/-- A hairpinned received frame enters the line (R379). -/
def Dev.retireHairpin (i : Nat) (it : Item) (d : Dev) : Dev :=
  match d.planHairpin it with
  | .refused _ counts => d.hairpinRefused i counts
  | .frames m l =>
    if !d.espCovers it l.length then
      (match it.espOf with
      | some c => (d.espExhaust c).hairpinRefused i []
      | none => d)
    else if !d.lineRoom m it.parse.tc false l then d
    else
      let p := (d.takeIdents m it l.length).protectAll m it.espOf l
      let first : TxFrame := { item := i, cls := it.parse.tc, bytes := [], ipsec := it.espOf.isSome
                               since := if d.on R.TMP_CONFIG_tc_hairpin then some it.since else none }
      (p.2.enterLine m first p.1).retired i

/-- A received item that the retire stage takes. -/
def Dev.retireRx (i : Nat) (it : Item) (d : Dev) : Dev :=
  if it.failed.isSome then
    (match d.itemRing it with
    | some r => d.retireToRing i it r
    | none => (d.countMac it.source 9).cause macCauses 6 |>.retired i)
  else
    match it.dest with
    | some (.mac _) => d.retireHairpin i it
    | _ =>
      match d.itemRing it with
      | some r => d.retireToRing i it r
      | none => d

/-! ## Switched items (R191, R374, R379) -/

/-- A segment of a switched item before protection: orders 2 and 3 and the descriptor's tag act as on any transmit item, the rules of a
port do not (notes/assumptions/27.md). -/
def Dev.switchedFrame (d : Dev) (it : Item) (t : TxFields) (k : Nat) (f : Frame) : Frame :=
  let f := namedChecksums d.parseCfg t.csum f
  let f := if t.vlanInsert then insertTag 0x8100 t.tci f else f
  d.shape it ((d.uplinkOf it.fn).getD 0) k f

/-- The frames of a switched item before protection, `f` being the frame as the host wrote it or with its records sealed; none where the
item is malformed for segmentation (R190, R203). -/
def Dev.switchedFrames (d : Dev) (it : Item) (t : TxFields) (f : Frame) : Option (List Frame) :=
  (if t.seg then segmentFrame d.parseCfg f t.mss else some [f]).map (fun l => l.zipIdx.map (fun p => d.switchedFrame it t p.2 p.1))

/-- Does the destination take the outermost tag off? -/
def Dev.stripsFor (d : Dev) (fn : Nat) : Bool :=
  fn ≥ 16 && (match d.uplinkOf fn with
    | some m => d.on R.PPL_PORT_VLAN_strip_outer 0 (16 * m)
    | none => false)

/-- Bytes of buffers that each frame of a switched item needs at ring `g`. -/
def Dev.switchedNeeds (d : Dev) (it : Item) (g : Ring) (l : List Frame) : List Nat :=
  l.map (fun f => (if d.stripsFor g.fn then (stripTag d.parseCfg f).1.length else f.length) + (d.espAdds it f).getD 0)

/-- The timestamp record of a switched item, which has no MAC instance: that of instance 0, which its record shows, names the domain and
counts a loss (DESIGN CHOICE, notes/assumptions/91.md). The answer says whether the record was lost. -/
def Dev.switchedRecord (it : Item) (seq : Nat) (src : Ring) (d : Dev) : Bool × Dev :=
  let k := d.rd R.TMP_PORT_ts_domain 0 0
  let t := d.stampAt k 0 (addUnc (d.unc k) 256)
  let r := if src.tsEnable then d.notify src.tsRing (t.words false seq 256) else (false, d)
  if r.1 then (false, r.2) else (true, r.2.loseStamp 0 it.source false)

/-- Write one frame of a switched item to ring `r`, under ESP where the item asks for it. -/
def Dev.switchOne (it : Item) (r : Nat) (f : Frame) (d : Dev) : Dev :=
  let m := (d.uplinkOf it.fn).getD 0
  let x := match it.espOf with
    | some c => d.protectEsp m c f
    | none => (f, d)
  let d := x.2
  let p := parse d.parseCfg x.1
  let f := if d.on R.TMP_CONFIG_tc_switched && isEvent p x.1 then
      refreshUdp p (addCorrection (ptpOffset p) (((32 * d.ticks : Nat) - it.since) * 8192) x.1) else x.1
  let s := if d.stripsFor (((d.ring? r).map Ring.fn).getD 0) then stripTag d.parseCfg f else (f, none)
  d.fillRing r s.1 { hash := it.parse.hash, tci := s.2.getD 0, l3 := if p.l3 ≤ 2 then p.l3 else 0
                     l4 := if p.l4 ≤ 2 then p.l4 else 0, csum := p.csum, stripped := s.2.isSome, mark := it.verdict.mark }

/-- Write a switched item to ring `r`, which can take its frames, and owe the source's completion. -/
def Dev.deliverSwitched (i : Nat) (it : Item) (src : Ring) (r : Nat) (d : Dev) : Dev :=
  let t := src.sopFields it.descs
  let sealed := match it.tlsOf with
    | some c => d.tlsProcess c d.parseCfg it.bytes
    | none => (some it.bytes, d)
  let d := sealed.2.leaveWaiting i it
  match sealed.1.bind (d.switchedFrames it t) with
  | none => d.completeSource i 7
  | some l =>
    let d := d.takeIdents ((d.uplinkOf it.fn).getD 0) it l.length
    let d := Dev.each l (Dev.switchOne it r) d
    let cpls := src.txCpls it 0
    let last := (cpls.getLast?.map Prod.fst).getD 0
    let rec_ := if t.tsReq then d.switchedRecord it last src else (false, d)
    (Dev.each cpls (fun c d => d.owe it.source c.1 { c.2 with tsLost := rec_.1 && c.1 == last }) rec_.2).retired i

◆ ◆ ◆ ◆ ◆

Using the listing above, state how many lines contain the string "itemRing". Give the number by itself.

Result for this task →
2